Big boobs are a fact of everyday life. If for some reason their mention casts
such strong emotions, perhaps there are deep problems in the workplace
culture. Art lets you expose that. But art is not a source of those
hypothetical problems, rather than reactions to it are merely indicators.

I don't say people should be more relaxed. People should get better; It
usually involves them getting a little worse first. Force them to reflect.
Force them to negotiate peace with their sexuality and their environment.

------
jack-r-abbit
Until it is proven that the coder who put that in was, in fact, a male it is
highly sexist to just assume that it was a man and that ladies are not capable
of being childish or being into big boobs as well. ;)

------
revelation
The point of this is to make sure you recognize a number as the magic number
it is when you see it scrolling by in a debugger. Preprocessor directives have
this problem where they don't survive the preprocessor stage.
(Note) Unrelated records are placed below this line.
-- ==== Sys2Proof/Machine/PumpOps.lean ====
section
/-! DEFINITION. Pumps: update tables, landing in a window range, the close, the straggler deadline and the
hand-off channels (R258 to R270, R277, R419). Readings and choices: log 23, 27, 28. -/

namespace Sys2Proof.Machine

def Polder.chan (p : Polder) (n : Nat) : Chan := SMap.get (fun _ => Chan.reset) p.chans n
def Polder.setChan (p : Polder) (n : Nat) (v : Chan) : Polder :=
  { p with chans := SMap.set (fun _ => Chan.reset) p.chans n v }

/-- Memory requests of the Pumps; they pace themselves within their context's bandwidth (R258, R283). -/
def pumpBy (ctx : BitVec 16) : MemBy := ⟨2, 0, ctx, true, false⟩

/-- A read of the Pumps or their controller in the polder's own tier 1 or 2. -/
def Polder.pumpRead (p : Polder) (x : PolCtx) (a : W64) (n : Nat) : MemRes :=
  if n = 0 then ⟨p, Status.done, false, [], 0⟩
  else if x.isOwn p a && (gaTier a == 1 || gaTier a == 2) && x.memOk p (gaTier a) (gaOff a) n then
    p.fetchData x (pumpBy 0) (gaTier a) (gaOff a) n
  else ⟨p, Status.addressInvalid, false, [], 0⟩

/-- A write past admission in own tier 1 or 2 (R242). -/
def Polder.putMem (p : Polder) (x : PolCtx) (t o : Nat) (bs : List Byte) : Polder :=
  let p := ((p.awaitPage t o).1).touch t o
  let l := bs.map some
  (granules o bs.length).foldl (fun p q => p.writePiece x t q.1 ((l.drop (q.1 - o)).take q.2)) p

/-- Words of an FP32 array. -/
def f32s (bs : List Byte) : List W32 := wordsOf bs (bs.length / 4)

def bytesOf32 (ws : List W32) : List Byte := ws.flatMap fun w => bytesOf w 4

/-- A word of a micro-program is legal: its opcode exists and its reserved bits are zero (R275, R276). -/
def progWordOk (w : W32) : Bool := bitsN w 0 10 == 0 && bitsN w 26 6 ≤ 0xF

/-- A shard entry (R261). -/
def shardOf (b : List Byte) : Shard :=
  let q := fun (o : Nat) => (BitVec.ofNat 64 (leN b o 8) : W64)
  { high := q 0, rem := q 8, m := q 16, v := q 24, win := q 32, par := q 40, prog := q 48, stride := q 56
    count := leN b 64 4, chunk := leN b 68 4, rule := leN b 72 1, pump := leN b 73 1, hyp := leN b 74 1
    nslice := leN b 75 1, tensor := BitVec.ofNat 16 (leN b 76 2), cols := leN b 78 2 }

/-- The arrays a rule uses, with bytes per parameter; FACTORED has its factors besides (R261, R274, R278). -/
def Shard.arrays (s : Shard) : List (W64 × Nat) :=
  [(s.high, 2), (s.rem, 2), (s.m, 4)] ++ if s.rule = 1 || s.rule = 8 then [(s.v, 4)] else []

/-- Bytes of the factors of a FACTORED shard (R274). -/
def Shard.factorBytes (s : Shard) : Nat := if s.rule = 4 then 4 * (s.count / s.cols + s.cols + 1) else 0

/-- The fields of a shard entry are in range (R261, R274). -/
def Shard.ok (s : Shard) (b : List Byte) (nchunk nhyp : Nat) : Bool :=
  1 ≤ s.count && s.count ≤ 2 ^ 28 && s.chunk < nchunk && [1, 2, 3, 4, 8].contains s.rule && s.pump < 16 &&
  s.hyp < nhyp && 1 ≤ s.nslice && s.nslice ≤ 8 && (s.nslice != 1 || s.stride == 0) &&
  (if s.rule = 4 then 1 ≤ s.cols && s.cols ≤ 16384 && s.count % s.cols == 0 else s.cols == 0) &&
  (s.rule == 8 || s.prog == 0) && s.win.toNat % 1024 == 0 && (b.drop 80).all (· == 0)

/-- The gradient slices of a shard, by tier-1 offset (R261, R269). -/
def Shard.slices (s : Shard) : List Nat :=
  (List.range s.nslice).map fun i => gaOff (s.win + BitVec.ofNat 64 (i * s.stride.toNat))

/-- A Pump reaches an array (R258). -/
def PolCtx.reaches (x : PolCtx) (p : Polder) (pump : Nat) (a : W64) (n : Nat) : Bool :=
  let t := gaTier a
  let o := gaOff a
  x.isOwn p a && (t == 1 || t == 2) && x.memOk p t o n &&
  (8 ≤ pump || (t == 1 && o / 2 ^ 36 == pump && (o + n - 1) / 2 ^ 36 == pump))

/-- Every address of a shard is within its Pump's reach (R258, R263). -/
def PolCtx.shardReach (x : PolCtx) (p : Polder) (s : Shard) : Bool :=
  (s.arrays.all fun a => x.reaches p s.pump a.1 (a.2 * s.count)) &&
  (s.rule != 4 || x.reaches p s.pump s.v s.factorBytes) &&
  (List.range s.nslice).all fun i => x.reaches p s.pump (s.win + BitVec.ofNat 64 (i * s.stride.toNat)) (4 * s.count)

/-- The spans of memory a shard takes: address and bytes. -/
def Shard.spans (s : Shard) : List (Nat × Nat) :=
  (s.arrays.map fun a => (a.1.toNat, a.2 * s.count)) ++ (if s.rule = 4 then [(s.v.toNat, s.factorBytes)] else []) ++
  (List.range s.nslice).map fun i => ((s.win + BitVec.ofNat 64 (i * s.stride.toNat)).toNat, 4 * s.count)

def spansMeet (a b : Nat × Nat) : Bool := a.1 < b.1 + b.2 && b.1 < a.1 + a.2

/-- No two shards overlap (R263). -/
def shardsApart : List Shard → Bool
  | [] => true
  | s :: r => (r.all fun t => s.spans.all fun a => t.spans.all fun b => !spansMeet a b) && shardsApart r

/-- An arm as it reads its table: the polder, or the code it fails with (R263). -/
abbrev ArmM := EStateM Status Polder

/-- A read of the arm (R263). -/
def armRead (x : PolCtx) (a : W64) (n : Nat) : ArmM (List Byte) := do
  let r := (← get).pumpRead x a n
  set r.p
  if r.st = Status.done then pure r.data else throw r.st

/-- A check of the arm. -/
def armNeed (b : Bool) (st : Status) : ArmM Unit := if b then pure () else throw st

/-- An own tier-1 address, aligned (R260). -/
def PolCtx.own1 (x : PolCtx) (p : Polder) (a : W64) (al : Nat) : Bool :=
  x.isOwn p a && gaTier a == 1 && a.toNat % al == 0

/-- The words of a program up to END, 64 at most (R275, R276). -/
def readProg (x : PolCtx) : Nat → W64 → ArmM (List W32)
  | 0, _ => throw Status.internal
  | n + 1, a => do
    let bs ← armRead x a 4
    let w := wordOf 32 bs
    armNeed (progWordOk w) Status.internal
    if bitsN w 26 6 = 0 then pure [w]
    else do
      let r ← readProg x n (a + 4)
      pure (w :: r)

/-- The programs of the shards with their words (R275, R276). -/
def readProgs (x : PolCtx) : List Shard → List (W64 × List W32) → ArmM (List (W64 × List W32))
  | [], acc => pure acc
  | s :: r, acc =>
    if s.rule ≠ 8 || (acc.any fun q => q.1 == s.prog) then readProgs x r acc
    else do
      let l ← readProg x 64 s.prog
      readProgs x r (acc ++ [(s.prog, l)])

/-- Arming reads and checks the whole table (R260 to R263, R276). -/
def readUpdTable (x : PolCtx) (ch : Nat) (a : W64) : ArmM UpdTable := do
  let p ← get
  armNeed (x.isOwn p a && (gaTier a == 1 || gaTier a == 2) && a.toNat % 64 == 0) Status.internal
  let h ← armRead x a 128
  let q := fun (o : Nat) => (BitVec.ofNat 64 (leN h o 8) : W64)
  let flags := leN h 5 1
  let nshard := leN h 0 4
  let nhyp := leN h 4 1
  let nchunk := leN h 12 4
  let blocks := leN h 32 4
  let poolCap := leN h 112 4
  armNeed (1 ≤ nshard && nshard ≤ 65536 && 1 ≤ nhyp && flags < 16 && 1 ≤ leN h 6 1 && leN h 7 1 < 16 &&
    1 ≤ nchunk && nchunk ≤ 65536 && 1 ≤ leN h 16 4 && x.own1 p (q 24) 1024 && x.own1 p (q 40) 64 &&
    x.own1 p (q 48) 64 && (poolCap == 0 || x.own1 p (q 104) 2048) && (h.drop 118).all (· == 0)) Status.internal
  let hb ← armRead x (a + 128) (32 * nhyp)
  let sb ← armRead x (a + BitVec.ofNat 64 (128 + 32 * nhyp)) (128 * nshard)
  let entry := fun (i : Nat) => (sb.drop (128 * i)).take 128
  let shards := (List.range nshard).map fun i => shardOf (entry i)
  let base := gaOff (q 24)
  let stop := base + 1024 * blocks
  armNeed ((List.range nshard).all fun i => (shardOf (entry i)).ok (entry i) nchunk nhyp) Status.internal
  armNeed (shards.all fun s => s.slices.all fun o => decide (base ≤ o) && decide (o + 4 * s.count ≤ stop)) Status.internal
  armNeed (shardsApart shards) Status.internal
  let other := fun (n : Nat) => n != ch && match (p.chan n).tab with
    | none => false
    | some t => spansMeet (base, 1024 * blocks) (gaOff t.winBase, 1024 * t.winBlocks)
  armNeed (!(List.range 4).any other) Status.internal
  let progs ← readProgs x shards []
  armNeed ((List.range 16).all fun k =>
    ((progs.filter fun g => shards.any fun s => s.rule == 8 && s.pump == k && s.prog == g.1).length ≤ 4)) Status.internal
  armNeed ((shards.all (x.shardReach p)) && (blocks == 0 || x.memOk p 1 base (1024 * blocks)) &&
    (blocks == 0 || x.memOk p 1 (gaOff (q 40)) (2 * blocks)) && x.memOk p 1 (gaOff (q 48)) 64 &&
    (poolCap == 0 || x.memOk p 1 (gaOff (q 104)) (2048 * poolCap))) Status.addressInvalid
  let ncontrib := leN h 6 1
  let cl ← armRead x (q 72) (2 * ncontrib)
  let root := flags / 4 % 2 = 1
  let ml ← armRead x (q 80) (if root then 8 * leN h 88 4 else 0)
  let hl ← armRead x (q 96) (8 * leN h 92 4)
  let longs := fun (l : List Byte) => (List.range (l.length / 8)).map fun i => (BitVec.ofNat 64 (leN l (8 * i) 8) : W64)
  pure { snap := flags % 2 = 1, addNext := flags / 2 % 2 = 1, root := root, zeroCnt := flags / 8 = 1
         ncontrib := ncontrib, stream := leN h 7 1
         seq := BitVec.ofNat 32 (leN h 8 4), nchunk := nchunk, t := leN h 16 4, clipMax := BitVec.ofNat 32 (leN h 20 4)
         winBase := q 24, winBlocks := blocks, tieFrom := leN h 36 4, cntBase := q 40, norm := q 48, rootCell := q 56
         altCell := q 64, clist := (List.range ncontrib).map fun i => BitVec.ofNat 12 (leN cl (2 * i) 2)
         mlist := longs ml, nmember := leN h 88 4, hlist := longs hl, pool := q 104, poolCap := poolCap
         ctx := BitVec.ofNat 16 (leN h 116 2), hyps := (List.range nhyp).map fun i => f32s ((hb.drop (32 * i)).take 32)
         shards := shards, progs := progs }

/-- A request of a channel's own (R172, R270, R278, R333). -/
def pumpTxn (op : Byte) (md : BitVec 4) (a : W64) (ctx : BitVec 16) (opnd : W64) (bs : List Byte) : Txn :=
  { op := op, mod := md, tinc := 0, tag := 0, len := 0, epoch := 0, rinc := 0, chk := false, deferred := false
    status := 0, addr := a, ctx := ctx, opnd := opnd, src := 0, dst := 0, cls := .guaranteed, data := bs }

/-- A request whose failure is the update's (R281). -/
def Polder.pumpSend (p : Polder) (x : PolCtx) (ch : Fin 4) (t : Txn) : Polder :=
  match p.request x t (.pump ch) with
  | (p, .ok _) => p
  | (p, .error st) => p.setChan ch.val ((p.chan ch.val).replied st)

/-- A request of the scalar reduction (R270). -/
def Polder.normSend (p : Polder) (x : PolCtx) (ch : Fin 4) (t : Txn) : Polder := (p.request x t (.norm ch)).1

/-- The channel's own hand-off channel and its remote ones start an update (R172, R277). -/
def Polder.startHand (p : Polder) (x : PolCtx) (ch : Fin 4) (t : UpdTable) : Polder :=
  let off := GRD + 0x148 + 8 * ch.val
  let p := (p.wr off t.seq).wr (off + 4) 0
  t.hlist.foldl (fun p a =>
    (p.pumpSend x ch (pumpTxn opWrite 0 a t.ctx 0 (bytesOf t.seq 4))).pumpSend x ch
      (pumpTxn opWrite 0 (a + 4) t.ctx 0 (List.replicate 4 0))) p

/-- DONE of every destination becomes NCHUNK at once (R172, R271). -/
def Polder.allHand (p : Polder) (x : PolCtx) (ch : Fin 4) (t : UpdTable) : Polder :=
  let v : W32 := BitVec.ofNat 32 t.nchunk
  let p := p.wr (GRD + 0x14C + 8 * ch.val) v
  let p := p.setChan ch.val { p.chan ch.val with chunks := t.nchunk }
  t.hlist.foldl (fun p a => p.pumpSend x ch (pumpTxn opWrite 0 (a + 4) t.ctx 0 (bytesOf v 4))) p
Its not just a meaningless joke, it has an actual raison d'être. Of course
there might be less offending choices, but this hardly ranks among the top of
the problems that plague open source development (communities).

------
voidr
Meanwhile in Coupling:

[http://www.youtube.com/watch?v=1_N020ZVbmc&feature=relat...](http://www.youtube.com/watch?v=1_N020ZVbmc&feature=related)

<http://www.youtube.com/watch?v=ks2MCslf0F4>

[http://www.youtube.com/watch?v=GkU8PAVXo98&feature=relat...](http://www.youtube.com/watch?v=GkU8PAVXo98&feature=related)

------
pavel_lishin
To be fair, 0xDEADBEEF may be considered offensive to hindus.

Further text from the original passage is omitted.